What a lovely darkly ominous opening:
The seller of lightning rods arrived just ahead of the storm. He came along the street of Green Town, Illinois, in the late cloudy October day, sneaking glances over his shoulder. Somewhere not so far back, vast lightnings stomped the earth. Somewhere, a storm like a great beast with terrible teeth could not be denied. (p. 5)
This is how Chapter 1 starts out, with a brief prologue that gives us the time of year, October, and warnings of Halloween coming early that year.
I remember Bradbury from the fifties and early sixties; Alfred Hitchcock Presents, Twilight Zone. It surprises me a bit that my mom and dad watched these, and now, too late to ask them if they enjoyed the bizarre, which one of them handed down their genes for delight in the macabre. Bradbury sets a scene that’s always a little bit askew. Maple-lined streets with a Dodge or an Olds in the driveways of neat little white Capes or Federal Colonials with huge railed-in porches that led up to oak doors with etched curlicued glass. Sometimes a Pontiac, sometimes a Ford station wagon sat stuffed with a mom and a dad and two loud laughing boys in plaid shirts and jeans; their little priss sister in pink organdy.
Something, though, is a bit out of order, and Dad may be dead by the end of the show.
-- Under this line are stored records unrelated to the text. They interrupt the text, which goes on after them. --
/-! The scheduler (R302, R303). -/

/-- One that takes part in a deficit round robin: what it is, its deficit and quantum, and the length it would send. -/
structure Contender where
  id : Nat
  deficit : Int
  quantum : Nat
  len : Nat

/-- Visits, each adding the quantum, until its deficit allows its head. -/
def Contender.visits (c : Contender) : Nat := max 1 (((c.len : Int) - c.deficit + c.quantum - 1) / c.quantum).toNat

/-- Deficit round robin: the one served last is served on while its deficit lasts; else the round goes on after it. Answers who is served
and the deficits that result. -/
def drr (last : Nat) (cs : List Contender) : Option (Nat × List (Nat × Int)) :=
  match cs.find? (fun c => c.id == last && (c.len : Int) ≤ c.deficit) with
  | some c => some (c.id, [(c.id, c.deficit - c.len)])
  | none =>
    let order := cs.filter (last < ·.id) ++ cs.filter (·.id ≤ last)
    let best := order.foldl (fun (b : Option Contender) c =>
      match b with | some x => if c.visits < x.visits then some c else b | none => some c) none
    best.map fun w =>
      let pos := order.findIdx (·.id == w.id)
      (w.id, order.zipIdx.map fun x =>
        (x.1.id, x.1.deficit + ((if x.2 ≤ pos then w.visits else w.visits - 1) * x.1.quantum : Nat) - (if x.1.id = w.id then x.1.len else 0 : Nat)))

/-- The egress port of a cut-through frame lets it start before its end has arrived (R81): front ports of modes of no higher rate. -/
def State.cutOk (s : State) (port inPort : Nat) : Bool := decide (port < 24) && (s.portCfg port).mode ≤ (s.portCfg inPort).mode

/-- The head of a queue that can be sent at once. -/
def State.headOf (s : State) (port q : Nat) : Option Queued :=
  match (s.queue q).items with
  | e :: rest => if e.pkt.arriving && !(rest.isEmpty && s.cutOk port e.pkt.inPort) then none else some e
  | [] => none

/-- The length an entry is transmitted with. -/
def State.txLength (s : State) (e : Queued) : Nat := (rewritten (s.version e.pkt.stamp) e.pkt none).length + 4

def State.schedCfg (s : State) (port : Nat) : SchedCfg := s.cur.buf.sched.getD port SchedCfg.reset
def State.schedLive (s : State) (port : Nat) : SchedLive := s.buf.sched.getD (portIndex port) SchedLive.reset
def State.setSched (s : State) (port : Nat) (x : SchedLive) : State :=
  { s with buf := { s.buf with sched := s.buf.sched.set (portIndex port) x } }

/-- Quantum of a member of a class, in bytes (R302, R306). -/
def State.memberQuantum (s : State) (port cls q : Nat) : Nat :=
  256 * max 1 (if isNodeQueue q then (match s.nodeNow ((q - 1024) / 4) with | some r => nodeWeight r | none => 1)
    else (s.schedCfg port).quanta.getD cls 1)

/-- A node queue is attached to a class of a port, and its node has tokens (R305, R306). -/
def State.attached (s : State) (port cls q : Nat) : Bool :=
  let n := (q - 1024) / 4
  isNodeQueue q && decide (port < 26) &&
    (match s.nodeNow n with | some r => nodePort r == port && nodeClass r ((q - 1024) % 4) == cls | none => false) && decide (0 ≤ s.bucketNow n)

/-- The members of a class that can send, with their heads. -/
def State.contenders (s : State) (port cls : Nat) : List Contender :=
  (classQueue port cls :: (s.buf.queues.filter fun e => s.attached port cls e.1).map (·.1)).filterMap fun q =>
    (s.headOf port q).map fun e => { id := q, deficit := (s.queue q).deficit, quantum := s.memberQuantum port cls q, len := s.txLength e }

/-- The member a class would serve: its queue, the deficits, and the length. -/
def State.classPick (s : State) (port cls : Nat) : Option (Nat × List (Nat × Int) × Nat) :=
  let cs := s.contenders port cls
  (drr ((s.schedLive port).lastMember.getD cls 0) cs).map fun r =>
    (r.1, r.2, match cs.find? (fun c => c.id == r.1) with | some c => c.len | none => 0)

/-- The class a port serves, with the deficits of the DRR classes (R302). -/
def State.portPick (s : State) (port : Nat) : Option (Nat × List (Nat × Int)) :=
  let cfg := s.schedCfg port
  let ready := (List.range 8).filterMap fun c => (s.classPick port c).map fun r => (c, r.2.2)
  match (ready.filter fun c => cfg.spMask.getLsbD c.1).getLast? with
  | some c => some (c.1, [])
  | none => drr (s.schedLive port).lastClass (ready.map fun c =>
      { id := c.1, deficit := (s.schedLive port).deficits.getD c.1 0, quantum := 256 * max 1 (cfg.quanta.getD c.1 1), len := c.2 })

/-- Time a frame holds its port under its ceiling, in fs (R159, R303); 0 where there is none. -/
def State.holdTime (s : State) (port len : Nat) : Nat :=
  if port < 26 then (let c := (s.schedCfg port).ceiling; if c = 0 then 0 else ((len + 20) * 8 * 1000000000 + c - 1) / c)
  else (let c := max 1 (if port = 32 then s.cur.rule.recirc.ceil32 else s.cur.rule.recirc.ceil33); (len * 8 * 1000000 + c - 1) / c)

/-- A port can accept its next frame: the ceiling lets it start, and no cut-through frame is still leaving (R302, R303). -/
def State.portFree (s : State) (port : Nat) : Bool :=
  (s.schedLive port).nextStart ≤ s.now * 1000000 && !s.buf.sending.any fun x => x.port == port

/-- The next start moves on for a frame sent. -/
def State.pace (s : State) (port len : Nat) : State :=
  let x := s.schedLive port
  s.setSched port { x with nextStart := max x.nextStart (s.now * 1000000) + s.holdTime port len }

/-- Take the entry the scheduler chooses, with the queue and the DRR class that are charged: the member is charged and the node's bucket
debited (Table 10.1, step 1). A member that falls empty keeps no deficit. -/
def State.schedule (s : State) (port : Nat) : Option ((Nat × Option Nat) × Queued × State) :=
  (s.portPick port).bind fun c =>
    (s.classPick port c.1).bind fun m =>
      match (s.queue m.1).items with
      | [] => none
      | e :: rest =>
        let s1 := m.2.1.foldl (fun s d => s.setQueue d.1 { s.queue d.1 with deficit := d.2 }) s
        let q := s1.queue m.1
        let s2 := s1.setQueue m.1 { q with items := rest, deficit := if rest.isEmpty then 0 else q.deficit }
        let x := s2.schedLive port
        let x1 := { x with deficits := c.2.foldl (fun (l : List Int) (d : Nat × Int) => l.set d.1 d.2) x.deficits, lastClass := if c.2.isEmpty then x.lastClass else c.1,
                           lastMember := x.lastMember.set c.1 m.1 }
        let s3 := s2.setSched port { x1 with deficits := if (s2.contenders port c.1).isEmpty then x1.deficits.set c.1 0 else x1.deficits }
        some ((m.1, if c.2.isEmpty then none else some c.1), e, if isNodeQueue m.1 then s3.debit ((m.1 - 1024) / 4) m.2.2 else s3)

/-! The egress path (R309-R311). -/

/-- The rewrites applied; what the packet carries from here on is the frame. -/
def Pkt.sentAs (p : Pkt) (frame : Bytes) : Pkt :=
  { p with bytes := frame, rewrites := [], nexthop := none, translated := p.translated || !p.rewrites.isEmpty }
In SWTWC, the salesman tells the boys that one of their houses will be hit and destroyed, and since they have no money, gives them free a lightning rod engraved with signs and symbols of different languages. The boys are best friends: blond, amiable Will Halloway and dark-haired, secretive and gutsy Jim Nightshade. It is Nightshade’s house that will take the hit, so says the salesman, and Will talks Jim into putting the rod up on the roof.
Two innocent boys laying on a lawn in October, proud of their summer days spent. Peaceful, or so it would seem, until Bradbury draws a character to upset their lives.